[Given records Boundary: Start]
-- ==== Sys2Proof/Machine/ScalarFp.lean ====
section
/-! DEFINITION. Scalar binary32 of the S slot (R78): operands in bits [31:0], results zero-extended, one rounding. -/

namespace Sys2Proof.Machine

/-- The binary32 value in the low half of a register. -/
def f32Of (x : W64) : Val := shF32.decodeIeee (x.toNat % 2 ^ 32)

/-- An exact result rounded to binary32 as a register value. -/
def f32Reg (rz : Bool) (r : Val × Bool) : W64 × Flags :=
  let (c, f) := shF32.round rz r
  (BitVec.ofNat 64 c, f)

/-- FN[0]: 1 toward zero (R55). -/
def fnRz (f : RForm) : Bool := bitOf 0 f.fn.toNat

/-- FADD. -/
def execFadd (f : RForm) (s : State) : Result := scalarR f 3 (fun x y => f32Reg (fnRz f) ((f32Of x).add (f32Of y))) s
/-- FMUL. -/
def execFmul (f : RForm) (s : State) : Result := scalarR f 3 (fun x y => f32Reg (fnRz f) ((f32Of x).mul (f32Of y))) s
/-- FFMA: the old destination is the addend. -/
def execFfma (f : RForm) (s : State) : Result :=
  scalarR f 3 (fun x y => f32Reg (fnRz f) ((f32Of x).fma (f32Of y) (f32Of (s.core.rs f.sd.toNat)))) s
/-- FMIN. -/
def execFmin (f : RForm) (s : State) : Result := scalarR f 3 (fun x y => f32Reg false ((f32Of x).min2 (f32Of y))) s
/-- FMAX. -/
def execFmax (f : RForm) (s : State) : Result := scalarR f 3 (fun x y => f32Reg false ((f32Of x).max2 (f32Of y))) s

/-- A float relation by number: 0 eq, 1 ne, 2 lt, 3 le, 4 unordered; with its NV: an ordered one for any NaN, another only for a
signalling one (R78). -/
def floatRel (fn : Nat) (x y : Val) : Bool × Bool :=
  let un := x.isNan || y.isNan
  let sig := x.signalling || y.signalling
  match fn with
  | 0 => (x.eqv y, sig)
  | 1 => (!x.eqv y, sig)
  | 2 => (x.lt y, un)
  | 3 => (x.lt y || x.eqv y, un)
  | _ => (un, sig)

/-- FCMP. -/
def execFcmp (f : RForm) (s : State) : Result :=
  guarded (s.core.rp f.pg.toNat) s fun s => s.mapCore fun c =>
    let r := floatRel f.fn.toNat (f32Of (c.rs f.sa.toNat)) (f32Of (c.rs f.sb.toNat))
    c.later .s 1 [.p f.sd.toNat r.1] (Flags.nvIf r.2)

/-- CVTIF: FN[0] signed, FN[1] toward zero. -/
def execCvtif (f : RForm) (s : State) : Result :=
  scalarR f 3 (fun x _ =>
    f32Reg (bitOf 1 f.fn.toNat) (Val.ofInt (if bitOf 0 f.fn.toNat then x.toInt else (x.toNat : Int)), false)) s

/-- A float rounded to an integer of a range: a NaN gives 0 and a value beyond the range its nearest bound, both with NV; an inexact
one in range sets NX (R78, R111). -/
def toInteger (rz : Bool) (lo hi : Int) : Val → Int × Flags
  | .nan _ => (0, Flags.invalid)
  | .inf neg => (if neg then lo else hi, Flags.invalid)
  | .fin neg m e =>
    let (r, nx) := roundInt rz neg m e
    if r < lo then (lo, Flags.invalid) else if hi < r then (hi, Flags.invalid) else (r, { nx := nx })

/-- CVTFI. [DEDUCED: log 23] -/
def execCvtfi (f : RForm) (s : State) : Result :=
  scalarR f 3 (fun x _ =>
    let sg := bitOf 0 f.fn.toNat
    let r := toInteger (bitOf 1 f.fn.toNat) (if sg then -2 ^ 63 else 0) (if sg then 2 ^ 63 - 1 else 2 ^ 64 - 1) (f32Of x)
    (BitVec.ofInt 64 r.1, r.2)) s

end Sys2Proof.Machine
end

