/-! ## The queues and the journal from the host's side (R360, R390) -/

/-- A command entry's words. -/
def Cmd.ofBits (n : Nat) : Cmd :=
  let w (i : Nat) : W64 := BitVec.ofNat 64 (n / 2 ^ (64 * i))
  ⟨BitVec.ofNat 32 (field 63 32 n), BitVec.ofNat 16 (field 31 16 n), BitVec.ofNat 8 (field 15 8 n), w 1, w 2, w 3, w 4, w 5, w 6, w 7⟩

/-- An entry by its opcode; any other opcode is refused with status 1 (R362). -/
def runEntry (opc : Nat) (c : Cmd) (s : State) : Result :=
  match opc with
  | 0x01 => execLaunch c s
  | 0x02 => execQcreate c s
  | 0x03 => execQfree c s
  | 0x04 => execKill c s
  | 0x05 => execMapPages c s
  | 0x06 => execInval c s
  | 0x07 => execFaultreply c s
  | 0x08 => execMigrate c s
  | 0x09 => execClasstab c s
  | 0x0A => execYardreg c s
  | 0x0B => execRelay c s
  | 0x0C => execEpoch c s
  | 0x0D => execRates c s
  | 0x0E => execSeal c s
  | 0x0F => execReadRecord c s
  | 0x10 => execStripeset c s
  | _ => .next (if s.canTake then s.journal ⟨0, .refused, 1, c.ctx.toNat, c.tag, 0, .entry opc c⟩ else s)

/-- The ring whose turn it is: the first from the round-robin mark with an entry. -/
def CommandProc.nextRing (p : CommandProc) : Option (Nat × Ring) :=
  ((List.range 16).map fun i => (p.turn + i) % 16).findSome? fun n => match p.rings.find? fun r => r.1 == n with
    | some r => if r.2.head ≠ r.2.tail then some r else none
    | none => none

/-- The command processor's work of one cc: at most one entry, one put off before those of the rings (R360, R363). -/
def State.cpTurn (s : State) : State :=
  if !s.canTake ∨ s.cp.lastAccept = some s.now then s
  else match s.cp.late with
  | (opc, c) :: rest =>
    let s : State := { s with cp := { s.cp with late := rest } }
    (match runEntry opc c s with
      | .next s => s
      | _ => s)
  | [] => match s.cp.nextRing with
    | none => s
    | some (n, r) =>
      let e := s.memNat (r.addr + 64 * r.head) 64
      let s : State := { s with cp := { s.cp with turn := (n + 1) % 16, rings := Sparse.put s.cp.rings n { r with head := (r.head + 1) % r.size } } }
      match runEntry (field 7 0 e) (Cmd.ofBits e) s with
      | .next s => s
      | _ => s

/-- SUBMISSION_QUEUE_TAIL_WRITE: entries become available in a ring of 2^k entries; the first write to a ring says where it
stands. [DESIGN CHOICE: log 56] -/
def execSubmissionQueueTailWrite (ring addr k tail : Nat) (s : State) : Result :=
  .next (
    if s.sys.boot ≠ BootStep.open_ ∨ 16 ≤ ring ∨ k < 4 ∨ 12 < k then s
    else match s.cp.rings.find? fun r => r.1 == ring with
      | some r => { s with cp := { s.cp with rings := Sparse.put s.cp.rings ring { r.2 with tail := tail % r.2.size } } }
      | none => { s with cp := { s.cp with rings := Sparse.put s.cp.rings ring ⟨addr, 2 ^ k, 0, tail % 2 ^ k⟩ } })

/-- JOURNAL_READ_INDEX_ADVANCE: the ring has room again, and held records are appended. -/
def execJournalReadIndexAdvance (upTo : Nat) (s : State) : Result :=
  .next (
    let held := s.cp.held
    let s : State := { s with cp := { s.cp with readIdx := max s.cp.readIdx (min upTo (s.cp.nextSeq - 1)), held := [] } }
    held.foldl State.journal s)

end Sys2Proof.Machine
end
[Given records Boundary: End]
What is being asked
Retype exactly. Start at the line with "ring ⟨addr, 2" and stop at the last line of the data.

Exercise result
      | none => { s with cp := { s.cp with rings := Sparse.put s.cp.rings ring ⟨addr, 2 ^ k, 0, tail % 2 ^ k⟩ } })

/-- JOURNAL_READ_INDEX_ADVANCE: the ring has room again, and held records are appended. -/
def execJournalReadIndexAdvance (upTo : Nat) (s : State) : Result :=
  .next (
    let held := s.cp.held
    let s : State := { s with cp := { s.cp with readIdx := max s.cp.readIdx (min upTo (s.cp.nextSeq - 1)), held := [] } }
    held.foldl State.journal s)

end Sys2Proof.Machine
end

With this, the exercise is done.